Background: Pulmonary arterial hypertension (PAH) is a progressive disorder characterized by raised pulmonary artery pressures with pathological changes in small pulmonary arteries. Previous studies have shown that approximately 70% of familial PAH and 11-40% of idiopathic PAH (IPAH) cases have mutations in the bone morphogenetic protein receptor type II (BMPR2) gene. In addition, mutations of activin receptor-like kinase 1 (ALK1) gene have also been reported in PAH patients. Since both BMPR2 and ALK1 genes belonging to the transforming growth factor (TGF)-β superfamily are known to predispose to PAH, mutations in other genes of the TGF-β/BMP signaling pathways may also predispose to PAH.
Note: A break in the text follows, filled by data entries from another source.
/-- R126, R161: XIN and XPUB copy bytes of the input or of the bound public object to tile memory, XOUT bytes of plane 0 to the staged output; ranges
outside tile memory are fault 0x0802, ranges outside the source fault 0x0809, and output past OUTCAP ends the operation with 0x0104. R105, R106, R154:
the key-operand instructions deliver share k of the key to plane k; they are illegal with SHR 1, a range beyond KLEN is fault 0x0807, and a key in
arithmetic form needs its modulus register (fault 0x0805). KABS and KSH2 absorb into a masked core that is absorbing, else fault 0x080D. Boolean
shares recombine to the key. -/
def Obligations.StagingAndKeyOperands : Prop :=
  (
  ∀ (s : State) (t : Nat) (f : VFields) (ws : WordCheck), s.tileReady t → ws.all wordGood = true →
    let y := s.dev.tile t
    let c := s.dev.tileCtx t
    let n := y.sget f.b
    let a := y.sget f.a
    let d := y.sget f.d
    let copy (func : Nat) (src : Bytes) : Host.Outcome State Fault Refusal :=
      .next (s.tileOutcome t (vWord 0x30 func f) ws [(decide (n > 0) && decide (d + n > 0x40000), 0x0802), (decide (a + n > src.length), 0x0809)]
        { y with mem := y.mem.write d ((src.drop a).take n) } (16 + ceilDiv n 64) 0)
    exec (.xin t ⟨f, ws⟩) s = copy 0 c.input ∧ exec (.xpub t ⟨f, ws⟩) s = copy 2 c.pub ∧
    exec (.xout t ⟨f, ws⟩) s = .next (s.tileOutcome t (vWord 0x30 1 f) ws
      [(!y.shr && decide (c.order > 0), 0x0801), (decide (n > 0) && decide (a + n > 0x40000), 0x0802), (decide (d + n > c.outCap), 0x0104)]
      { y with staged := overlay d (y.mem.read a n) y.staged } (16 + ceilDiv n 64) 0)) ∧
  (
  ∀ (s : State) (t : Nat) (f : VFields) (ws : WordCheck), s.tileReady t → ws.all wordGood = true →
    let y := s.dev.tile t
    let c := s.dev.tileCtx t
    let n := y.sget f.b
    let data (k : Nat) := c.keyData y (y.sget f.a) k
    let key (k : Nat) := (decide (y.sget f.a + k > c.keyLen), 0x0807)
    let reg := tabGet { kind := 0, value := 0, aux := 0 } c.keyForm y.m
    let form := (decide (c.keyForm < 8) && (decide (reg.kind ≠ 0) || decide (reg.value = 0)), 0x0805)
    let core := [(y.shr || decide (f.d.toNat > 1), 0x0801), form, key n]
    let sha := [(y.shr || decide (f.d ≠ 0), 0x0801), form, key n]
    exec (.kld t f ws) s = .next (s.vectorOutcome t (vWord 0x24 0 f) ws
      [(y.shr || decide (f.b ≠ 0), 0x0801), (y.long, 0x0804), form, key (y.vl * y.ebytes)]
      (y.vput c f.d.toNat (fun p i => leAt (i * y.ebytes) y.ebytes ((data (y.vl * y.ebytes)).getD p []))) 2 0) ∧
    exec (.klv t f ws) s = .next (s.tileOutcome t (vWord 0x24 3 f) ws
      [(y.shr, 0x0801), (y.lvssBad c, 0x0804), form, (y.outOf c (y.sget f.d) n, 0x0802), key n]
      ((y.planes c).foldl (fun z p => z.mwrite (y.sget f.d + p * y.lvss) ((data n).getD p [])) y) (8 + ceilDiv (n * y.active c) 256) 0) ∧
    (firstFault core = none →
      (∀ x, y.core? f.d.toNat = some x → x.squeezing = false → x.masked = true →
        exec (.kabs t ⟨f, ws⟩) s = .next (s.completes t (vWord 0x24 1 f) ws (y.setCore f.d.toNat (x.absorb c (data n) n).1) (2 + 24 * (x.absorb c (data n) n).2)
          (x.draws (x.absorb c (data n) n).2))) ∧
      ((∀ x, y.core? f.d.toNat = some x → x.squeezing = true ∨ x.masked = false) → exec (.kabs t ⟨f, ws⟩) s = .next (s.fails t (vWord 0x24 1 f) ws 0x080D))) ∧
    (firstFault sha = none →
      (∀ x, y.sha2 = some x → x.finished = false → x.masked = true →
        exec (.ksh2 t ⟨f, ws⟩) s = .next (s.completes t (vWord 0x24 2 f) ws { y with sha2 := some (x.absorb c (data n) n).1 }
          (Nat.max 1 (x.cycles (x.absorb c (data n) n).2)) (x.draws (x.absorb c (data n) n).2))) ∧
      ((∀ x, y.sha2 = some x → x.finished = true ∨ x.masked = false) → exec (.ksh2 t ⟨f, ws⟩) s = .next (s.fails t (vWord 0x24 2 f) ws 0x080D))) ∧
    (∀ st, firstFault core = some st → exec (.kabs t ⟨f, ws⟩) s = .next (s.fails t (vWord 0x24 1 f) ws st)) ∧
    (∀ st, firstFault sha = some st → exec (.ksh2 t ⟨f, ws⟩) s = .next (s.fails t (vWord 0x24 2 f) ws st)) ∧
    (8 ≤ c.keyForm → c.keySeeds.length = c.order → ∀ o k i, i < k →
      (List.range (c.order + 1)).foldl (fun a p => a ^^^ (c.keyShare y p o k).getD i 0) 0 = c.keyByte (o + i)))

/-- R155: the Keccak cores. KC.INIT zeroes a core and sets its rate; absorbing and squeezing go on in the right phase, masked data only through a masked
core and squeezing it only with SHR 0; KC.FIN pads, with a block more where the suffix fills the last bit of the block, permutes and turns to
squeezing; else fault 0x080D. A core number above 1 is illegal. R156: the SHA-2 core. SH2.INIT selects one of five variants; absorbing, FIPS 180-4
padding and the digest to tile memory follow in order, under the masked and public rules of R155; else fault 0x080D. D must be 0. -/
def Obligations.HashCores : Prop :=
  (
  ∀ (s : State) (t : Nat) (f : VFields) (ws : WordCheck), s.tileReady t → ws.all wordGood = true →
    let y := s.dev.tile t
    let c := s.dev.tileCtx t
    let k := f.d.toNat
    let e := y.vl * y.ebytes
    let n := y.sget f.b
    let bad := (decide (k > 1), 0x0801)
    let mem := [bad, (y.lvssBad c, 0x0804), (y.outOf c (y.sget f.a) n, 0x0802)]
    let hash (func : Nat) : Host.Outcome State Fault Refusal := .next (s.fails t (vWord 0x28 func f) ws 0x080D)
    exec (.kcInit t ⟨f, ws⟩) s = .next (s.tileOutcome t (vWord 0x28 0 f) ws
      [bad, (!decide (y.sget f.a = 72 ∨ y.sget f.a = 104 ∨ y.sget f.a = 136 ∨ y.sget f.a = 144 ∨ y.sget f.a = 168), 0x080D)]
      (y.setCore k { rate := y.sget f.a, masked := !y.shr, squeezing := false, pos := 0,
                     planes := List.replicate (if y.shr then 1 else c.order + 1) (List.replicate 25 0) }) 1 0) ∧
    (k ≤ 1 → y.core? k = none →
      exec (.kcFin t ⟨f, ws⟩) s = hash 3 ∧ exec (.kcPerm t ⟨f, ws⟩) s = hash 6 ∧
      (y.long = false → exec (.kcAbs t ⟨f, ws⟩) s = hash 1 ∧ exec (.kcSqz t ⟨f, ws⟩) s = hash 4) ∧
      (firstFault mem = none → exec (.kcAbsm t ⟨f, ws⟩) s = hash 2 ∧ exec (.kcSqzm t ⟨f, ws⟩) s = hash 5)) ∧
    (∀ x, k ≤ 1 → y.core? k = some x →
      let ab (src : List Bytes) (m : Nat) := x.absorb c src m
      let sq (m : Nat) := KeccakCore.groups c 8 m x 0
      let out (m p : Nat) : Bytes := (sq m).1.map (fun v => BitVec.ofNat 8 (v.getD p 0))
      let did (func : Nat) (z : TileSt) (cyc n : Nat) : Host.Outcome State Fault Refusal := .next (s.completes t (vWord 0x28 func f) ws z cyc (x.draws n))
      let taken (func m : Nat) (z : TileSt) := did func z (2 + 24 * (sq m).2.2) (sq m).2.2
      let suffix := y.sget f.a % 256
      let full := x.pos / 8 = x.rate - 1 ∧ 0x80 ≤ suffix
      let put (z : KeccakCore) (pos v : Nat) := { z with planes := xorByte (z.planes.headD []) pos (BitVec.ofNat 8 v) :: z.planes.drop 1 }
      let head := if full then (put x (x.pos / 8) suffix).permute c 0 else put x (x.pos / 8) suffix
      let fin := { ((put head (x.rate - 1) 0x80).permute c 1) with squeezing := true, pos := 0 }
      let runs := if full then 2 else 1
      exec (.kcPerm t ⟨f, ws⟩) s = did 6 (y.setCore k (x.permute c 0)) 24 1 ∧
      exec (.kcFin t ⟨f, ws⟩) s = (if x.squeezing then hash 3 else did 3 (y.setCore k fin) (2 + 24 * runs) runs) ∧
      (y.long = false → exec (.kcAbs t ⟨f, ws⟩) s = (if x.squeezing || (!y.shr && !x.masked) then hash 1
        else did 1 (y.setCore k (ab (y.vdata c f.a.toNat) e).1) (2 + 24 * (ab (y.vdata c f.a.toNat) e).2) (ab (y.vdata c f.a.toNat) e).2)) ∧
      (firstFault mem = none → exec (.kcAbsm t ⟨f, ws⟩) s = (if x.squeezing || (!y.shr && !x.masked) then hash 2
        else did 2 (y.setCore k (ab (y.mdata c (y.sget f.a) n) n).1) (2 + 24 * (ab (y.mdata c (y.sget f.a) n) n).2) (ab (y.mdata c (y.sget f.a) n) n).2)) ∧
      (y.long = false → exec (.kcSqz t ⟨f, ws⟩) s = (if !x.squeezing || (x.masked && y.shr) then hash 4
        else taken 4 e ((y.setCore k (sq e).2.1).vput c f.a.toNat (fun p i => leAt (i * y.ebytes) y.ebytes (if p < x.planes.length then out e p else []))))) ∧
      (firstFault mem = none → exec (.kcSqzm t ⟨f, ws⟩) s = (if !x.squeezing || (x.masked && y.shr) then hash 5
        else taken 5 n ((y.planes c).foldl (fun w p => w.mwrite (y.sget f.a + p * y.lvss) (fitLen n (if p < x.planes.length then out n p else [])))
          (y.setCore k (sq n).2.1)))))) ∧
  (
  ∀ (s : State) (t : Nat) (f : VFields) (ws : WordCheck), s.tileReady t → ws.all wordGood = true → f.d = 0 →
    let y := s.dev.tile t
    let c := s.dev.tileCtx t
    let n := y.sget f.b
    let hash (func : Nat) : Host.Outcome State Fault Refusal := .next (s.fails t (vWord 0x29 func f) ws 0x080D)
    exec (.sh2Init t ⟨f, ws⟩) s = .next (s.tileOutcome t (vWord 0x29 0 f) ws [(decide (y.sget f.a > 4), 0x080D)]
      { y with sha2 := some { variant := y.sget f.a, masked := !y.shr, finished := false,
                              planes := (shaVariant (y.sget f.a)).2.1 :: List.replicate (if y.shr then 0 else c.order) (List.replicate 8 0),
                              pend := List.replicate ((if y.shr then 0 else c.order) + 1) [], len := 0 } } 1 0) ∧
    (y.sha2 = none → exec (.sh2Fin t ⟨f, ws⟩) s = hash 2 ∧
      (firstFault [(y.lvssBad c, 0x0804), (y.outOf c (y.sget f.a) n, 0x0802)] = none → exec (.sh2Absm t ⟨f, ws⟩) s = hash 1)) ∧
    (y.sha2 = none → firstFault [(y.lvssBad c, 0x0804), (y.outOf c (y.sget f.a) 0, 0x0802)] = none → exec (.sh2Out t ⟨f, ws⟩) s = hash 3) ∧
    (∀ x, y.sha2 = some x →
      let w := (shaVariant x.variant).1.w
      let pad : Bytes := 0x80 :: zeros ((2 * w - (x.len + 1 + w / 4) % (2 * w)) % (2 * w)) ++ natBE (w / 4) (8 * x.len)
      let digest (p : Nat) : Bytes := (x.planes.getD p []).flatMap (natBE (w / 8))
      let len := (shaVariant x.variant).2.2
      let ab (src : List Bytes) (m : Nat) := x.absorb c src m
      (firstFault [(y.lvssBad c, 0x0804), (y.outOf c (y.sget f.a) n, 0x0802)] = none →
        exec (.sh2Absm t ⟨f, ws⟩) s = (if x.finished || (!y.shr && !x.masked) then hash 1
          else .next (s.completes t (vWord 0x29 1 f) ws { y with sha2 := some (ab (y.mdata c (y.sget f.a) n) n).1 }
            (Nat.max 1 (x.cycles (ab (y.mdata c (y.sget f.a) n) n).2)) (x.draws (ab (y.mdata c (y.sget f.a) n) n).2)))) ∧
      exec (.sh2Fin t ⟨f, ws⟩) s = (if x.finished then hash 2
        else .next (s.completes t (vWord 0x29 2 f) ws { y with sha2 := some { (ab [pad] pad.length).1 with finished := true } }
          (Nat.max 1 (x.cycles (ab [pad] pad.length).2)) (x.draws (ab [pad] pad.length).2))) ∧
      (firstFault [(y.lvssBad c, 0x0804), (y.outOf c (y.sget f.a) len, 0x0802)] = none →
        exec (.sh2Out t ⟨f, ws⟩) s = (if !x.finished || (x.masked && y.shr) then hash 3
          else .next (s.completes t (vWord 0x29 3 f) ws ((y.planes c).foldl (fun z p => z.mwrite (y.sget f.a + p * y.lvss) (fitLen len (digest p))) y) 1 0)))))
Methods: We screened for mutations in ENDOGLIN, SMAD1, SMAD2, SMAD3, SMAD4, SMAD5, SMAD6 and SMAD8 genes, which are involved in the TGF-β/BMP signalings, in 23 patients with IPAH who had no mutations in BMPR2 or ALK1.
Results: A nonsense mutation in SMAD8 designated c.606 C>A, p.C202X was identified in one patient. The farther of this patient was also identified to have same mutation. Functional analysis showed the truncated form of SMAD8 C202X protein was not phosphorylated by constitutively active ALK3 and ALK1. The SMAD8 mutant was also unable to interact with SMAD4. The response to BMP was analyzed using SMAD4 and/or ca-ALK3. The transcriptional activition of the SMAD8 mutant was inefficient compared with SMAD8 wild type.
Conclusion: We describe the first mutation in SMAD8 in a patient with IPAH. Our findings suggest involvement of SMAD8 in the pathogenesis of PAH.